__What to work on__. Output only the lines below from the one containing "stated in. -/" to the one containing "def onlyRegs (s", exactly as written, both ends kept.

__Study material__.
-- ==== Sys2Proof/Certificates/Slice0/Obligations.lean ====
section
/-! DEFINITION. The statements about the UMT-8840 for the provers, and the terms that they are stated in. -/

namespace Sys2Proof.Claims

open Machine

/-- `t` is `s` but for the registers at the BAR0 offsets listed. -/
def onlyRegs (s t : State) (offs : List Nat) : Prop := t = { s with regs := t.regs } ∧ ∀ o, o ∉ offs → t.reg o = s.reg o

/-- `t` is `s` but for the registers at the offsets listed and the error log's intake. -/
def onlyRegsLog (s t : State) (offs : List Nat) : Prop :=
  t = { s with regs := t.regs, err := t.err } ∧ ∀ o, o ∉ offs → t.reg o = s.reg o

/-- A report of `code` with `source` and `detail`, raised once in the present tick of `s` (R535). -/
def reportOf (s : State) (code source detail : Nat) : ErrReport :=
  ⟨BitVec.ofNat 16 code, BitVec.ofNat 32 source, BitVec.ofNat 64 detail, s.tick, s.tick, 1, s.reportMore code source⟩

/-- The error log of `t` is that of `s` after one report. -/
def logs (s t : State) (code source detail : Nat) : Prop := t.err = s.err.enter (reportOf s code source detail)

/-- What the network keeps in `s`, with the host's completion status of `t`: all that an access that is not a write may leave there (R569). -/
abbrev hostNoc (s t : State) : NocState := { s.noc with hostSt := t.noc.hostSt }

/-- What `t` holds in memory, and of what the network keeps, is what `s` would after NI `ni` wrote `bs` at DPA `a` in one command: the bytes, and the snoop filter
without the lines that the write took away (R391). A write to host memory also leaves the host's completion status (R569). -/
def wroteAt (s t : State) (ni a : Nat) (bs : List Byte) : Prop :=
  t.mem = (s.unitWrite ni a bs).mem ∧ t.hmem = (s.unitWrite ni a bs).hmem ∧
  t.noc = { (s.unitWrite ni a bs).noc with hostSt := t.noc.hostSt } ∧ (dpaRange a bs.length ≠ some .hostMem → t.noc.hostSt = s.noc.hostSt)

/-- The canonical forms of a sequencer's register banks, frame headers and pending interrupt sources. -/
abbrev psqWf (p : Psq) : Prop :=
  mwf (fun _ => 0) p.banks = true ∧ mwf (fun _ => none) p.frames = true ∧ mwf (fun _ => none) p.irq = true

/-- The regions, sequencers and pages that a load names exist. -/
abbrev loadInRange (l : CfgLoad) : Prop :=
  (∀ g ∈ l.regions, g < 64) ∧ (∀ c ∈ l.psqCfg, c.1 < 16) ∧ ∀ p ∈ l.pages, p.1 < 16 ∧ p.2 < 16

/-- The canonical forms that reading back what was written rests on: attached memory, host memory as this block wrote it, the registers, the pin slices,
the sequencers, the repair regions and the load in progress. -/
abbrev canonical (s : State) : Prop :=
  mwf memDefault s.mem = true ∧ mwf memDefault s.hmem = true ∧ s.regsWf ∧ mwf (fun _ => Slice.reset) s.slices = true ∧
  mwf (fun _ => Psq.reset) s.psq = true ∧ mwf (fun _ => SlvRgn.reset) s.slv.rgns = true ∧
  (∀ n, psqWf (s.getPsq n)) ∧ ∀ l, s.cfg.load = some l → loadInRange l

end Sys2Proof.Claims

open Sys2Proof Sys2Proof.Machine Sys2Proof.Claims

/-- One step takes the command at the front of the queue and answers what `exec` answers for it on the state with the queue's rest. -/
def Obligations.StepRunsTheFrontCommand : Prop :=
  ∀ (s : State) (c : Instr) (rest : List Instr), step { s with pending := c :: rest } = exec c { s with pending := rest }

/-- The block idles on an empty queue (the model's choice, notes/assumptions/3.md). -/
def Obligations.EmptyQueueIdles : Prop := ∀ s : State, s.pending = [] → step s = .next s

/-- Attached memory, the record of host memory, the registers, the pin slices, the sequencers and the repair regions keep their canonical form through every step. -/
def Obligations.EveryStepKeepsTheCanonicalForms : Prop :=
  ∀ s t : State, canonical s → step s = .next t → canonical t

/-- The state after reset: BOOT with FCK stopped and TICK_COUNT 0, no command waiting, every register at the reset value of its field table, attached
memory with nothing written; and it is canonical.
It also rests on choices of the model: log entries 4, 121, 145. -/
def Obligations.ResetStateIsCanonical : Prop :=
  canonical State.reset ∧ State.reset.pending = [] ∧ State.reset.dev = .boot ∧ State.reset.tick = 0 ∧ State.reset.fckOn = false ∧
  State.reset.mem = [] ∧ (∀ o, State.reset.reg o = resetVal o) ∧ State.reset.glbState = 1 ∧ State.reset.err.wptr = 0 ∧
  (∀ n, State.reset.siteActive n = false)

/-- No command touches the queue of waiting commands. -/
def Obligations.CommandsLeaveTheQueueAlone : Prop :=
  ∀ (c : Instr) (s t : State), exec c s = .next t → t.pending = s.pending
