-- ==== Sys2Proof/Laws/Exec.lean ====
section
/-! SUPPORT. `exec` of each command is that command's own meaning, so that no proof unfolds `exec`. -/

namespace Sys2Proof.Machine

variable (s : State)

__Output for this task__.
/-! DEFINITION. The statements about the UMT-8840 for the provers, and the terms that they are stated in. -/

namespace Sys2Proof.Claims

open Machine

/-- `t` is `s` but for the registers at the BAR0 offsets listed. -/
def onlyRegs (s t : State) (offs : List Nat) : Prop := t = { s with regs := t.regs } ∧ ∀ o, o ∉ offs → t.reg o = s.reg o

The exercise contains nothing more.